- _WHAT YOU HAVE TO DO_: Each line below from the one containing "def State.jOutput (s" through the one containing "(List.range 5).all fun a =>" should be output exactly as it stands, and no other line should appear.

- _LISTED RECORDS_:
----

-- ==== Sys2Proof/Machine/Votes.lean ====
section
/-! DEFINITION. What each owner checks at its vote, judged on the values committed and staged (R196), and the identity record
that HOST checks (R270, R316, R334, R345, R385, R411, R431, R506). -/

namespace Sys2Proof.Machine

/-- FLD_FUNC of a channel as judged: an input. -/
def State.jInput (s : State) (c : Nat) : Bool := let f := s.jn (fldP c 0); f = 1 || f = 2
/-- FLD_FUNC of a channel as judged: an output. -/
def State.jOutput (s : State) (c : Nat) : Bool := s.jn (fldP c 0) = 3
/-- A judged channel number: none for 0x1F. -/
def State.jChan (s : State) (pid : Nat) : Option Nat := if s.jn pid = 0x1F then none else some (s.jn pid)

/-- A channel, where one is named, satisfies a test. -/
def chanOk (c : Option Nat) (p : Nat → Bool) : Bool := match c with
  | none => true
  | some n => p n

/-- MOTION votes yes (R316). -/
def State.voteMotion (s : State) : Bool :=
  (List.range 5).all fun a =>
    s.jn (axP a 0x09) ≤ s.jn (axP a 0x08) && s.jn (axP a 0x2E) ≤ s.jn (axP a 0x08) &&
    chanOk (s.jChan (axP a 0x20)) s.jInput && chanOk (s.jChan (axP a 0x21)) s.jInput &&
    (s.jn (axP a 0x28) != 2 || s.jInput (s.jn (axP a 0x29)))

/-- The enabled landings as judged. -/
def State.jLandings (s : State) : List Nat := (List.range 12).filter (fun n => s.jn (ldgP n 8) = 1)

/-- The rules of R345 for one enabled landing. -/
def State.landingOk (s : State) (n : Nat) : Bool :=
  let near := s.jn 0x2008
  s.jLandings.all (fun m => m = n || 2 * s.jn 0x200A ≤ ((s.judged (ldgP n 0)).int - (s.judged (ldgP m 0)).int).natAbs) &&
  chanOk (s.jChan (ldgP n 1)) s.jInput &&
  (s.judged (ldgP n 2)).int.natAbs < near && s.jn (ldgP n 3) < near &&
  s.jn (ldgP n 5) ≤ s.jn 0x2005 &&
  (s.jn (ldgP n 4) = 0 || s.jn (drP (s.jn (ldgP n 4) - 1) 0) = 1)

/-- The channels of a door: lock, lock-confirm, closed switch, curtain, buzzer. -/
def State.doorChans (s : State) (k : Nat) : List (Option Nat) := [3, 4, 5, 6, 7].map (fun i => s.jChan (drP k i))

/-- A channel assigned once across both doors and the lift brake. -/
def State.assignedOnce (s : State) (c : Option Nat) : Bool :=
  c.isNone || ((s.doorChans 0 ++ s.doorChans 1 ++ [s.jChan 0x2002]).filter (· = c)).length ≤ 1

/-- The rules of R385 for one enabled door. -/
def State.doorOk (s : State) (k : Nat) : Bool :=
  let p (i : Nat) : Nat := s.jn (drP k i)
  let x (i : Nat) : Nat := s.jn (axP (k + 1) i)
  (s.jChan (drP k 3)).isSome && (s.jChan (drP k 4)).isSome && (s.jChan (drP k 5)).isSome &&
  [4, 5, 6].all (fun i => chanOk (s.jChan (drP k i)) s.jInput) && [3, 7].all (fun i => chanOk (s.jChan (drP k i)) s.jOutput) &&
  (s.doorChans k).all s.assignedOnce &&
  s.judged (drP k 2) != s.judged (drP k 1) &&
  (x 0x18 != 0 || (s.jChan (drP k 6)).isSome) &&
  65536 * p 0x10 < 512 * x 0x19 &&
  [0x08, 0x09, 0x0B, 0x0E].all (fun i => p i ≤ x 0x08) && [0x0A, 0x0F].all (fun i => p i ≤ x 0x00) &&
  1000 * max (p 0x09) (p 0x0E) ≤ 18 * (16 * x 0x0C)

/-- LIFT votes yes (R345, R385). -/
def State.voteLift (s : State) : Bool :=
  s.jLandings.all s.landingOk &&
  s.jn 0x2005 ≤ s.jn (axP 0 0x08) && s.jn 0x2009 ≤ s.jn 0x200A && chanOk (s.jChan 0x2002) s.jOutput &&
  s.jn (ldgP (s.jn 0x200D) 8) = 1 && (s.jChan (ldgP (s.jn 0x200D) 1)).isSome &&
  (List.range 12).all (fun n => s.jn (ldgP n 9) = 0 || s.jn (ldgP n 8) = 1) &&
  (List.range 2).all (fun k => s.jn (drP k 0) = 0 || s.doorOk k)

/-- The grinder rules of R411 over a reading of block 0x28. Full scale is 1.65 V / (gain × GR_SHUNT) (R392). -/
def grindRules (g : Nat → Nat) : Bool :=
  g 0x18 * g 0x01 ≤ 1500 * 60 && 50 * 60 ≤ g 0x24 * g 0x01 && g 0x14 ≤ g 0x24 && g 0x14 < g 0x18 &&
  g 0x14 ≤ g 0x19 && g 0x19 ≤ g 0x18 &&
  g 0x09 * (5 * 2 ^ g 0x08) * g 0x07 ≤ 1650000000 && g 0x0A < g 0x09 && g 0x10 < g 0x09 && g 0x12 < g 0x09 && g 0x2A < g 0x09 &&
  10 * g 0x0B ≤ g 0x05

/-- The argument of a term lies in the range of Table 10-8, and its source is known. -/
def termArgOk (src arg : Nat) : Bool :=
  let pred := arg / 16
  if src = 0x01 then arg < 16
  else if src = 0x02 then 8 ≤ arg && arg < 32
  else if src = 0x03 then pred ≤ 4 && arg % 16 < 12
  else if src = 0x04 then pred ≤ 2 && arg % 16 < 2
  else if src = 0x05 then pred ≤ 4 && arg % 16 < 5
  else if src = 0x06 then pred ≤ 1 && arg % 16 = 0
  else if src = 0x07 then arg ≤ 5
  else (src = 0x08 || src = 0x09 || src = 0x0A) && arg = 0

/-- An enabled term that R334 allows. -/
def State.termOk (s : State) (t : W24) : Bool :=
  let src := (t.extractLsb' 16 6).toNat
  let arg := (t.extractLsb' 0 16).toNat
  !t.getLsbD 23 || (termArgOk src arg && (src != 1 || s.jInput arg) && (src != 2 || s.jOutput arg) && (src != 9 || s.jn 0x4000 = 1))

/-- A permit's function is enabled (R334). -/
def State.functionOn (s : State) (c : Nat) : Bool :=
  if c = 3 then s.jn 0x2800 = 1
  else if c = 6 then (List.range 4).any (fun k => s.jOutput (24 + k))
  else if c = 7 then (List.range 4).any (fun k => s.jOutput (28 + k))
  else if 8 ≤ c && c < 16 then s.jOutput (c + 8)
  else if c = 16 then s.jn 0x2000 = 1 && (s.jChan 0x2002).isSome
  else true

/-- GUARD votes yes (R334, R431). -/
def State.voteGuard (s : State) : Bool :=
  let w (r k : Nat) : W24 := s.judged (0x3800 + 8 * r + k)
  let on (r : Nat) : Bool := (w r 0).getLsbD 23
  let code (r : Nat) : Nat := ((w r 0).extractLsb' 0 5).toNat
  (List.range 32).all (fun r => !on r || (code r ≤ 16 && (List.range 4).all (fun k => s.termOk (w r (k + 1))))) &&
  (List.range 17).all (fun c => !(s.judged 0x3C03).getLsbD c || !s.functionOn c || (List.range 32).any (fun r => on r && code r = c)) &&
  s.jn 0x4004 != 0x60 + s.glb.twAdr.toNat

/-- FIELD votes yes (R270). -/
def State.voteField (s : State) : Bool :=
  (List.range 32).all (fun c => s.jInput c || (s.jn (fldP c 5) = 0 && s.jn (fldP c 7) = 0))

/-! ### The identity record (R504 to R509) -/

/-- The 288 bytes of the staged record (R505). -/
def recordBytes (l : List (Nat × W24)) : List Byte := (List.range 96).flatMap (fun k => leBytes 3 ((l.lookup k).getD 0).toNat)

/-- Bytes a to a + n − 1. -/
def cut (r : List Byte) (a n : Nat) : List Byte := (r.drop a).take n
/-- Every byte of a run is zero. -/
def zeros (r : List Byte) (a n : Nat) : Bool := (cut r a n).all (· = 0#8)
/-- A field that byte 5 marks present. -/
def present (r : List Byte) (i : Nat) : Bool := (r.getD 5 0).getLsbD i
/-- A field is all zeros where byte 5 marks it absent. -/
def absentZero (r : List Byte) (i a n : Nat) : Bool := present r i || zeros r a n
/-- A wrapped key opened under the transport key: none where the integrity check fails. -/
def unwrapAt (r : List Byte) (a : Nat) : Option (List Byte) :=
  (Config.aesUnwrap Config.transportKey.toList (cut r a 40)).map Vector.toList
/-- A 16-bit field. -/
def half (r : List Byte) (a : Nat) : W16 := BitVec.ofNat 16 (leNat (cut r a 2))
/-- The record number. -/
def recordNo (r : List Byte) : Nat := leNat (cut r 208 4)

/-- The first failing check of R506 with its number in Table 17-6; none where the record is accepted. -/
def State.idCheck (s : State) (r : List Byte) : Option Nat :=
  let i := s.prm.ident
  if !(cut r 0 5 = [0x47, 0x4C, 0x49, 0x44, 0x01] && (r.getD 5 0).extractLsb' 5 3 = 0#3 && zeros r 6 2 && zeros r 22 2 && zeros r 212 12 &&
      absentZero r 0 16 6 && absentZero r 1 24 64 && absentZero r 2 88 40 && absentZero r 3 128 40 && absentZero r 4 168 40) then some 1
  else if cut r 8 8 != leBytes 8 Config.serial.toNat then some 2
  else if !Config.ecdsaValid 1 [] (r.take 224) (cut r 224 64) then some 3
  else if recordNo r ≤ i.recNo then some 4
  else if (present r 2 && (unwrapAt r 88).isNone) || (present r 3 && (unwrapAt r 128).isNone) || (present r 4 && (unwrapAt r 168).isNone) then some 5
  else if (present r 1 && i.pubKey.isSome) || (present r 2 && i.clearKey.isSome) || (present r 3 && i.sealKey.isSome) || (present r 4 && i.debugKey.isSome) then some 6
  else none

/-- A key of the merged content: one ever provisioned stays. -/
def keep1 (old new : Option (List Byte)) : Option (List Byte) := match old with
  | some k => some k
  | none => new

/-- The merged identity content (R507), with the record as the parameter windows show it (R499). -/
def mergeIdent (i : Ident) (r : List Byte) : Ident :=
  { accepted := true
    recNo := recordNo r
    ids := if present r 0 then some (half r 16, half r 18, half r 20) else i.ids
    pubKey := keep1 i.pubKey (if present r 1 then some (cut r 24 64) else none)
    clearKey := keep1 i.clearKey (if present r 2 then unwrapAt r 88 else none)
    sealKey := keep1 i.sealKey (if present r 3 then unwrapAt r 128 else none)
    debugKey := keep1 i.debugKey (if present r 4 then unwrapAt r 168 else none)
    record :=
      let m := r.take 88 ++ List.replicate 120 0 ++ r.drop 208
      (List.range 96).map (fun k => w24 (leNat (cut m (3 * k) 3))) }

/-- The identity content after the commit in progress. -/
def State.nextIdent (s : State) : Ident := match s.txn.idWords with
  | none => s.prm.ident
  | some l => mergeIdent s.prm.ident (recordBytes l)

end Sys2Proof.Machine
end

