-- ==== Sys2Proof/Machine/Host.lean ====
section
/-! DEFINITION. The general commands NOP, GET_STATUS, EVENT_FILTER and POWER_STATE (Table 6-9), and the bulk copy engine (R179
to R181). -/

namespace Sys2Proof.Machine

/-- NOP (Table 6-9). -/
def decNop (d : Desc) (s : State) : State :=
  gate 0x01 d (formOk d false false m0 m0 m0 m0 m0) s fun s => acceptOk 0x01 d 0 0 s

/-- GET_STATUS (Table 6-9, R172, R180). -/
def decGetStatus (d : Desc) (s : State) : State :=
  gate 0x02 d (formOk d false false m0 m0 mB mB mB && bulkOk d 128 4) s fun s => acceptBulk 0x02 d 0 s

/-- EVENT_FILTER (Table 6-9, R183). -/
def decEventFilter (d : Desc) (s : State) : State :=
  let op : Byte := 0x70
  let c := fld d.d3 0 8
  let m := fld d.d4 0 4
  let all : Bool := c = 0xFF
  let k := if all then 0 else classPos (256 * c)
  gate op d (formOk d false false 0xFF 0xF m0 m0 m0 && (all || k < 14) && m ≤ 8) s fun s =>
  let old := vget s.ring.minSev k 0
  acceptOk op d (w24 old) 0 { s with ring.minSev := if all then Vector.replicate 14 m else vset s.ring.minSev k m }

/-! ### Machine power states (R171, R264) -/

/-- Whether the machine may enter SLEEP (R171). A lift or a door that is not enabled is no obstacle (DEDUCED, log 33). -/
def State.maySleep (s : State) : Bool :=
  (!s.liftEn || s.lift.st = .idle || s.lift.st = .hold) && (List.range 2).all (fun k => !s.drEn k || (s.dr k).st = .closedLocked) &&
    (List.range 5).all (fun a => (s.axis a).stands) && s.grindStopped && (s.txn.st = .idle || s.txn.st = .rolledBack)

/-- The ferroelectric memory marked clean after a flush that ends an orderly stop, where no record remains staged (R72). -/
def markClean (s : State) : State := { s with log.clean := s.log.staged.isEmpty || s.log.clean }

/-- SLEEP begins: the recorder is flushed, every stage is disabled with retention, the brake is set (R171, Table 15-3). It is the orderly
stop of R72 (DEDUCED, log 67). -/
def beginSleep (s : State) : State :=
  let t := (List.range 5).foldl (fun u a => axDisable a .interlock 0 u) (markClean (flush s))
  let t := if t.liftEn then brakeSet false t else t
  { t with glb.sleep := true }

/-- The change of machine state ends OK. -/
def powerDone (s : State) : State := match s.glb.powerRef with
  | none => s
  | some r => finish r .ok 0 0 { s with glb.powerRef := none }

/-- LINK leaves sleep: it sends DATA frames again, and the next H-frame comes after a gap (R249, R267). -/
def linkWake (s : State) : State :=
  if s.awn.mode = .sleep then { s with awn.mode := .data, awn.exempt := true, awn.hunt := false, awn.period := 1000 } else s

/-- POWER_STATE (Table 6-9). SLEEP is entered once LINK has sent SLEEP; where LINK sends no DATA frames, at once. ACTIVE is
entered at once (DEDUCED, log 34). -/
def decPowerState (d : Desc) (s : State) : State :=
  let op : Byte := 0x78
  let m := fld d.d3 0 2
  gate op d (formOk d false false 3 m0 m0 m0 m0 && m ≤ 1) s fun s =>
  if s.glb.powerRef.isSome then refuse op d .busy 0 s
  else if m = 1 && !s.glb.sleep && !s.maySleep then refuse op d .busy 0 s
  else
    let r := s.nextRef op d
    let t := acceptRun op d .queued 0 0 s
    let t : State := { t with glb.powerRef := some r }
    if m = 0 then powerDone (linkWake { t with glb.sleep := false, twp.asleep := false, twp.waking := false })
    else if t.glb.sleep then powerDone t
    else
      let t := beginSleep t
      if t.awn.mode = .data && t.isl 6 = .run then t else powerDone t

/-! ### The bulk copy engine (R180) -/

/-- HOST runs its firmware: not in reset, restarting or paused, and not halted. -/
def State.hostUp (s : State) : Bool := (s.isl 0 = .run || s.isl 0 = .recovery || s.isl 0 = .held) && !s.host.paused && !s.dbg.halted.getLsbD 0

/-- Bytes cut or filled with zeros to a length. -/
def padTo (n : Nat) (l : List Byte) : List Byte := l.take n ++ List.replicate (n - l.length) 0

/-- What a copy writes and its result: the snapshot at its start (R172, R177, R180, R455). -/
def State.copyOf (s : State) (j : BulkJob) : List W32 × W24 :=
  if j.ref.op = 0x02#8 then (s.statusBlock, 128)
  else if j.ref.op = 0x5B#8 then (dwordsOf (s.recordCopy j.first (j.len / 32)), w24 (j.len / 32))
  else
    let p := s.entryCopy j.first (j.len / 32)
    (dwordsOf (padTo j.len (p.1.flatMap JEntry.bytes)), w24 (p.1.length + 32768 * bit p.2))

/-- BULK_COPY_START (R172, R180, R455): LOG_COPY flushes first. -/
def execBulkCopyStart (s : State) : Host.Outcome State Fault Refusal := match s.ring.bulkWait with
  | [] => .next s
  | j :: rest => doneIf (s.ring.bulkRun.isNone && s.hostUp && s.dmaOpen && (j.ref.op != 0x5B#8 || s.logUp)) (fun s =>
    let t := if j.ref.op = 0x5B#8 then flush s else s
    { t with ring.bulkWait := rest, ring.bulkRun := some (j, t.copyOf j) }) s

/-- The running bulk copy ends (R179), or fails (R181). -/
def bulkEnd (ok : Bool) (s : State) : State := match s.ring.bulkRun with
  | none => s
  | some (j, ws, res) =>
    let t : State := { s with ring.bulkRun := none }
    if ok then finish j.ref .ok res 0 { t with ring.bulkOut := some (j.addr, ws) }
    else finish j.ref .internal 0 1 (dmaEvent true 5 t)

/-- BULK_COPY_DONE (R179, R181). -/
def execBulkCopyDone (ok : Bool) (s : State) : Host.Outcome State Fault Refusal :=
  doneIf (s.ring.bulkRun.isSome && s.hostUp && s.dmaOpen) (bulkEnd ok) s

end Sys2Proof.Machine
end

----

- _TASK OUTPUT_:
def State.jOutput (s : State) (c : Nat) : Bool := s.jn (fldP c 0) = 3
/-- A judged channel number: none for 0x1F. -/
def State.jChan (s : State) (pid : Nat) : Option Nat := if s.jn pid = 0x1F then none else some (s.jn pid)

/-- A channel, where one is named, satisfies a test. -/
def chanOk (c : Option Nat) (p : Nat → Bool) : Bool := match c with
  | none => true
  | some n => p n

/-- MOTION votes yes (R316). -/
def State.voteMotion (s : State) : Bool :=
  (List.range 5).all fun a =>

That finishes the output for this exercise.